Cómo ser conservador

El pensamiento de derechas, por su propia evidencia y adecuación a la realidad, puede parecer elemental y poco elegante, pero Scruton espanta esos riesgos con dos manotazos de sabiduría y sofisticación.

Voy contra mi interés al confesarlo, pero acostumbrados al perfil medio del tertuliano o columnista español actual, nuestra prioridad ante la figura de Roger Scruton (1944) no es desplegar su abrumador currículum, sino percatarnos de su auténtica talla. Además de un prolífico autor, un afilado polemista y un consumado conferenciante, es un filósofo que ha escrito muy serios tratados sobre historia del pensamiento moderno o sobre Estética.

Por suerte, los españoles, que carecemos de un conocimiento completo de Scruton, disponemos de una figura con la que tender el puente colgante de la analogía: Julián Marías (1914-2005). Ambos escritores han hecho una dilatada carrera periodística, pero sin dejar de ser, a la vez, filósofos de verdad. Marías mantuvo y Scruton mantiene un equilibrio perfecto entre ambos mundos, periodismo y pensamiento, sin perder ni exigencia intelectual ni amenidad comunicativa.

La formación filosófica la trasladan a su quehacer divulgativo. Hacen gala de un exquisito rigor lógico, tanto en la solidez y coherencia de sus argumentos como en el demoledor análisis de los sofismas de la mentalidad dominante. Se apoyan, con admirable soltura, en la historia del pensamiento, en especial en sus propias tradiciones, Marías en Ortega y en Zubiri; y Scruton en los grandes pensadores del conservadurismo inglés como Salisbury, Hume, Burke, Smith o Locke.

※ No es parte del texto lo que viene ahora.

-- ==== Sys2Proof/Laws/Canonical.lean ====
section
/-! SUPPORT. The shared operations keep what is canonical in a state: memory, and the tile memories of its formes (log 3). -/

namespace Sys2Proof.Machine

/-- What `putBy` leaves in a list. -/
theorem mem_putBy {α : Type} {p : α → Bool} {a x : α} {l : List α} (h : x ∈ putBy p a l) : x = a ∨ x ∈ l := by
  induction l with
  | nil => exact .inl (by simpa [putBy] using h)
  | cons b l ih =>
    unfold putBy at h
    split at h
    · rcases List.mem_cons.1 h with rfl | h
      · exact .inl rfl
      · exact .inr (List.mem_cons_of_mem _ h)
    · rcases List.mem_cons.1 h with rfl | h
      · exact .inr (List.mem_cons_self ..)
      · exact (ih h).imp id (List.mem_cons_of_mem _)

/-- A state with the same memory and the same formes. -/
theorem State.Canon.of_eq {m t : Bool} {s u : State} (h : s.Canon m t) (hm : u.mem = s.mem) (hf : u.formes = s.formes) : u.Canon m t := by
  unfold State.Canon
  rw [hm, hf]
  exact h

theorem State.Canon.setDie {m t : Bool} {s : State} (h : s.Canon m t) (d : Die) : (s.setDie d).Canon m t := h.of_eq rfl rfl
theorem State.Canon.setPart {m t : Bool} {s : State} (h : s.Canon m t) (p : Part) : (s.setPart p).Canon m t := h.of_eq rfl rfl
theorem State.Canon.setCtx {m t : Bool} {s : State} (h : s.Canon m t) (c : Ctx) : (s.setCtx c).Canon m t := h.of_eq rfl rfl
theorem State.Canon.setTile {m t : Bool} {s : State} (h : s.Canon m t) (d : DTile) : (s.setTile d).Canon m t := h.of_eq rfl rfl
theorem State.Canon.setIsland {m t : Bool} {s : State} (h : s.Canon m t) (i : Island) : (s.setIsland i).Canon m t := h.of_eq rfl rfl
theorem State.Canon.draw {m t : Bool} {s : State} (h : s.Canon m t) : s.draw.2.Canon m t := h.of_eq rfl rfl
theorem State.Canon.pick {m t : Bool} {s : State} (h : s.Canon m t) (n : Nat) : (s.pick n).2.Canon m t := h.of_eq rfl rfl
theorem State.Canon.sendTile {m t : Bool} {s : State} (h : s.Canon m t) (d : Nat) (k : PTok) : (s.sendTile d k).Canon m t := h.setTile _

/-- A forme that is put in has to be canonical itself. -/
theorem State.Canon.setForme {m t : Bool} {s : State} (h : s.Canon m t) {f : Forme} (hf : f.Canon t) : (s.setForme f).Canon m t :=
  ⟨h.1, fun g hg => by
    rcases mem_putBy hg with rfl | hg
    · exact hf
    · exact h.2 g hg⟩

theorem State.Canon.dropForme {m t : Bool} {s : State} (h : s.Canon m t) (n : Nat) : (s.dropForme n).Canon m t :=
  ⟨h.1, fun g hg => h.2 g (List.mem_of_mem_filter hg)⟩

/-- The forme found under a handle is canonical. -/
theorem State.Canon.forme {m t : Bool} {s : State} (h : s.Canon m t) {n : Nat} {f : Forme} (hf : s.forme? n = some f) : f.Canon t :=
  h.2 f (List.mem_of_find?_eq_some hf)

/-- What every step of a fold keeps, the fold keeps. -/
theorem State.Canon.foldl {m t : Bool} {α : Type} {g : State → α → State} (hg : ∀ s a, s.Canon m t → (g s a).Canon m t) (l : List α) :
    ∀ {s : State}, s.Canon m t → (l.foldl g s).Canon m t := by
  induction l with
  | nil => intro s h; exact h
  | cons a l ih => intro s h; exact ih (hg s a h)

/-- Writes keep a canonical memory canonical, at every place that they reach. -/
theorem Memory.writePlaces_wf (b : List Byte) (l : List Nat) :
    ∀ {m : Memory}, Memory.wf m = true → Memory.wf (l.foldl (fun m t => Memory.writeN m t b) m) = true := by
  induction l with
  | nil => intro m h; exact h
  | cons a l ih => intro m h; exact ih (Memory.writeN_wf h a b)

theorem State.Canon.writeN {m t : Bool} {s : State} (h : s.Canon m t) (a : Nat) (b : List Byte) : (s.writeN a b).Canon m t :=
  ⟨fun hm => Memory.writePlaces_wf b _ (h.1 hm), h.2⟩

theorem State.Canon.writePieces {m t : Bool} (l : List (Nat × Nat)) :
    ∀ {s : State} (b : List Byte), s.Canon m t → (s.writePieces l b).Canon m t := by
  induction l with
  | nil => intro s b h; exact h
  | cons c l ih => intro s b h; exact ih _ (h.writeN ..)

/-! ## Report queues and faults -/

theorem State.Canon.postRing {m t : Bool} {s u : State} (h : s.Canon m t) {p n : Nat} {q : VA} {rec : Nat}
    (e : s.postRing p q rec = some (.done u n)) : u.Canon m t := by
  unfold State.postRing at e
  split at e
  · cases e
  · cases e
  · dsimp only at e
    split at e
    · cases e
    · cases e
    · split at e
      · cases e
      · cases e
        exact .writePieces _ _ (.writePieces _ _ h)

theorem State.Canon.countLost {m t : Bool} {s : State} (h : s.Canon m t) (p : Nat) (q : VA) : (s.countLost p q).Canon m t := by
  unfold State.countLost
  split
  · exact .writePieces _ _ h
  · exact h

theorem State.Canon.postHost {m t : Bool} {s u : State} (h : s.Canon m t) {p rec : Nat} (e : s.postHost p rec = some u) : u.Canon m t := by
  unfold State.postHost at e
  split at e
  · cases e; exact h
  · split at e
    · cases e
    · rename_i r; cases e; exact (h.postRing r).of_eq rfl rfl
    · cases e; exact h.countLost ..
    · cases e; exact h.setPart _

theorem State.Canon.postPart {m t : Bool} {s u : State} (h : s.Canon m t) {p pay : Nat} {f : FaultHead} (e : s.postPart p f pay = some u) :
    u.Canon m t := h.postHost e

theorem State.Canon.stray {m t : Bool} {s u : State} (h : s.Canon m t) {p src n : Nat} {k : PTok} (e : s.stray p src n k = some u) :
    u.Canon m t := h.postPart e

theorem State.Canon.postEvent {m t : Bool} {s u : State} (h : s.Canon m t) {c src n code v : Nat}
    (e : s.postEvent c src n code v = some u) : u.Canon m t := by
  unfold State.postEvent at e
  split at e
  · cases e; exact h
  · split at e
    · cases e; exact h
    · split at e
      · cases e
      · rename_i r; cases e; exact h.postRing r
      · cases e; exact h.countLost ..
      · exact h.postHost e

theorem State.Canon.tellHandler {m t : Bool} {s : State} (h : s.Canon m t) (x : Ctx) (n : Nat) : (s.tellHandler x n).Canon m t := by
  unfold State.tellHandler
  split
  · exact h
  · exact h.sendTile ..

theorem State.Canon.recorded {m t : Bool} {s u : State} (h : s.Canon m t) {x : Ctx} {full n : Nat} {q : Bool} {w : FaultWork}
    (e : s.recorded x full n q w = some u) : u.Canon m t := by
  unfold State.recorded at e
  dsimp only at e
  split at e
  · exact (h.setCtx _).postHost e
  · cases e; exact (h.setCtx _).tellHandler ..

theorem State.Canon.postFault {m t : Bool} {s u : State} (h : s.Canon m t) {f : FaultHead} {pay : Nat} {hnd : Bool} {w : FaultWork}
    (e : s.postFault f pay hnd w = some u) : u.Canon m t := by
  unfold State.postFault at e
  split at e
  · cases e; exact h
  · split at e
    · cases e
    · rename_i r; exact (h.postRing r).recorded e
    · exact (h.setCtx _).postHost e
    · exact (h.setCtx _).postHost e

/-! ## What a fault stops -/

theorem State.Canon.returnNow {m t : Bool} {s u : State} (h : s.Canon m t) {p : Nat} {q : QHold} (e : s.returnNow p q = some u) :
    u.Canon m t := by
  unfold State.returnNow at e
  split at e
  · cases e
  · cases e; exact .writePieces _ _ (h.setPart _)
  · cases e; exact h

theorem State.Canon.returnHold {m t : Bool} {s : State} (h : s.Canon m t) (p : Nat) (q : QHold) : (s.returnHold p q).Canon m t := by
  unfold State.returnHold
  split
  · exact h
  · split
    · rename_i e; exact h.returnNow e
    · exact h.setPart _
    · exact h

theorem State.Canon.stopWaiting {m t : Bool} {s : State} (h : s.Canon m t) (c : Nat) : (s.stopWaiting c).Canon m t := by
  unfold State.stopWaiting
  repeat' split
  all_goals first | exact h.setCtx _ | exact h

theorem State.Canon.dropWaits {m t : Bool} {s : State} (h : s.Canon m t) (n : Nat) (l : List Galley) : (s.dropWaits n l).Canon m t :=
  .foldl (fun _ _ k => k.stopWaiting _) _ (h.of_eq rfl rfl)

theorem State.Canon.ite {m t : Bool} {s u : State} {c : Prop} [Decidable c] (h : s.Canon m t) (k : u.Canon m t) :
    (if c then s else u).Canon m t := by
  split
  · exact h
  · exact k

theorem State.Canon.dropGalley {m t : Bool} {s : State} (h : s.Canon m t) (n : Nat) (g : Galley) : (s.dropGalley n g).Canon m t := by
  unfold State.dropGalley
  refine State.Canon.setTile (.foldl (fun s a k => ?_) _ ?_) _
  · split
    · exact k.setCtx _
    · exact k
  · have a := State.Canon.dropWaits (State.Canon.foldl
      (g := fun s (x : Galley) => x.holds.reverse.foldl (fun s h => s.returnHold (s.unitPart n) h) s)
      (fun _ _ k => .foldl (fun _ _ k => k.returnHold ..) _ k)
      (sortBy (fun (a b : Galley) => decide (b.seq < a.seq)) ((s.tile n).fallen g)) h) n ((s.tile n).fallen g)
    exact .ite a (a.setIsland _)

theorem State.Canon.giveBits {m t : Bool} {s : State} (h : s.Canon m t) (n : Nat) (l : List Galley) : (s.giveBits n l).Canon m t :=
  .ite h (h.setIsland _)

theorem State.Canon.reopen {m t : Bool} {s : State} (h : s.Canon m t) (n : Nat) (l : List Galley) : (s.reopen n l).Canon m t :=
  (h.giveBits n l).setTile _

theorem State.Canon.doorsAbsent {m t : Bool} {s : State} (h : s.Canon m t) (p n : Nat) : (s.doorsAbsent p n).Canon m t := by
  unfold State.doorsAbsent
  split
  · exact h
  · exact h.setPart _

theorem State.Canon.refreshSwapped {m t : Bool} {s : State} (h : s.Canon m t) (c : Nat) : (s.refreshSwapped c).Canon m t := by
  unfold State.refreshSwapped
  split
  · exact h
  · dsimp only
    split
    · exact h.setCtx _
    · split
      · exact h.setCtx _
      · exact h

/-- A forme that has not run yet is canonical. -/
theorem Forme.Canon.fresh (t : Bool) (f : Forme) (h : f.run = {}) : f.Canon t := fun _ => by
  unfold Forme.tilesCanonical
  rw [h]
  rfl

theorem Forme.Canon.void {t : Bool} {f : Forme} (h : f.Canon t) : f.void.Canon t := fun k => by
  have := h k
  simp only [Forme.tilesCanonical, Bool.and_eq_true] at this ⊢
  exact ⟨⟨⟨this.1.2, this.2⟩, this.1.2⟩, this.2⟩

theorem Forme.Canon.replay {t : Bool} {f : Forme} (h : f.Canon t) : f.replay.Canon t := by
  unfold Forme.replay
  split
  · intro k
    have := h k
    simp only [Forme.tilesCanonical, Bool.and_eq_true] at this ⊢
    exact ⟨⟨⟨this.1.2, this.2⟩, this.1.2⟩, this.2⟩
  · exact h

theorem State.Canon.killForme {m t : Bool} {s : State} (h : s.Canon m t) (f : Forme) (keep : Bool) : (s.killForme f keep).Canon m t := by
  unfold State.killForme
  refine State.Canon.refreshSwapped ?_ _
  split
  · exact (h.doorsAbsent ..).setForme (.fresh _ _ rfl)
  · exact (h.doorsAbsent ..).dropForme _

theorem State.Canon.faultFormeBy {m t : Bool} {s u : State} (h : s.Canon m t) {src n x y port cls reason : Nat} {pay : Pay}
    (e : s.faultFormeBy src n x y port cls reason pay = some u) : u.Canon m t := by
  unfold State.faultFormeBy at e
  split at e
  · cases e; exact h
  · rename_i f hf
    dsimp only at e
    split at e
    · exact (h.killForme ..).postFault e
    · exact ((h.pick 2).setForme (h.forme hf).void).postFault e

theorem State.Canon.faultForme {m t : Bool} {s u : State} (h : s.Canon m t) {n x y port cls reason : Nat} {pay : Pay}
    (e : s.faultForme n x y port cls reason pay = some u) : u.Canon m t := h.faultFormeBy e

theorem State.Canon.faultGalleyBy {m t : Bool} {s u : State} (h : s.Canon m t) {src n node cls reason : Nat} {g : Galley} {pay : Pay}
    (e : s.faultGalleyBy src n g node cls reason pay = some u) : u.Canon m t := ((h.pick 2).dropGalley n g).postFault e

theorem State.Canon.faultGalley {m t : Bool} {s u : State} (h : s.Canon m t) {n node cls reason : Nat} {g : Galley} {pay : Pay}
    (e : s.faultGalley n g node cls reason pay = some u) : u.Canon m t := h.faultGalleyBy e

theorem State.Canon.faultOp {m t : Bool} {s u : State} (h : s.Canon m t) {c src n cls reason pay : Nat} {hnd : Bool}
    (e : s.faultOp c src n cls reason pay hnd = some u) : u.Canon m t := h.postFault e

/-! ## Returning from a fault -/

theorem State.Canon.advanceHead {m t : Bool} {s u : State} (h : s.Canon m t) {x : Ctx} (e : s.advanceHead x = some u) : u.Canon m t := by
  unfold State.advanceHead at e
  split at e
  · cases e
  · cases e; exact h
  · cases e; exact .writePieces _ _ h

theorem State.Canon.restoreState {m t : Bool} {s : State} (h : s.Canon m t) (c : Nat) : (s.restoreState c).Canon m t := by
  unfold State.restoreState
  split
  · exact h
  · split
    · exact (h.setCtx _).refreshSwapped _
    · exact h

theorem State.Canon.endThread {m t : Bool} {s : State} (h : s.Canon m t) (n : Nat) (l : List Galley) (dead : Galley → Bool) :
    (s.endThread n l dead).Canon m t := (h.setTile _).reopen ..

theorem State.Canon.endTag {m t : Bool} {s : State} (h : s.Canon m t) (n : Nat) (tag : Tag) : (s.endTag n tag).Canon m t := by
  unfold State.endTag
  split
  · exact h
  · exact (h.dropGalley ..).endThread ..

theorem State.Canon.resolve {m t : Bool} {s : State} (h : s.Canon m t) (c a : Nat) (w : FaultWork) : (s.resolve c a w).Canon m t := by
  unfold State.resolve
  split
  · split
    · exact h
    · rename_i f hf
      split
      · exact h.killForme ..
      · exact h.setForme (h.forme hf).replay
  · dsimp only
    split
    · exact h.endThread ..
    · exact h.reopen ..
  · split
    · exact h
    · split
      · exact h
      · split
        · exact h.setForme (.fresh _ _ rfl)
        · exact h.dropForme _
  · exact h
  · dsimp only
    have k : ∀ o : Option Ctx, (match o with
        | some x => s.setCtx { x with trapHold := false }
        | none => s).Canon m t := fun o => by cases o <;> first | exact h.setCtx _ | exact h
    split
    · exact ((k _).endTag ..).setTile _
    · exact k _

theorem State.Canon.eret {m t : Bool} {s u : State} (h : s.Canon m t) {c a : Nat} (e : s.eret c a = some u) : u.Canon m t := by
  unfold State.eret at e
  split at e
  · cases e; exact h
  · split at e
    · cases e
    · split at e
      · cases e; exact h
      · split at e
        · cases e; exact h
        · split at e
          · cases e
          · rename_i k
            cases e
            exact (((h.setCtx _).advanceHead k).resolve ..).restoreState _

theorem State.Canon.replayUnposted {m t : Bool} {s : State} (h : s.Canon m t) (c : Nat) : (s.replayUnposted c).Canon m t := by
  unfold State.replayUnposted
  split
  · exact h
  · refine State.Canon.restoreState (.foldl (fun s w k => ?_) _ (h.setCtx _)) _
    split <;> exact k.resolve ..

end Sys2Proof.Machine
end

Partiendo de esta analogía elemental, habría otras similitudes. Los dos escriben con preocupación y pasión por sus respectivos países. Son dos ejemplos señeros de patriotismo culto y practicado, hasta tal modo que Inglaterra, en un caso, y España, en el otro, forman uno de los temas axiales de las inquietudes de cada cual. Encarnado, además, en la actitud de gentleman que Scruton ha aprendido a ejercer y en la de hidalgo que Julián Marías supo modernizar e intelectualizar. Los dos tienen, además, un amplio margen de intereses estéticos (que en Marías se concentran en el cine y en Scruton en la música y en la arquitectura). Los dos tuvieron un paso fugaz y traumático por la universidad, aunque por distintas razones. La intelligentsia les hizo el vacío, esta vez por motivos muy similares. Tal paso y tal vacío resultan compensados por un eco creciente y por jóvenes discípulos entusiastas. Ambos demuestran un magnífico dominio del lenguaje y un estilo elegante, sobrio, claro, ameno y, en última instancia, bello.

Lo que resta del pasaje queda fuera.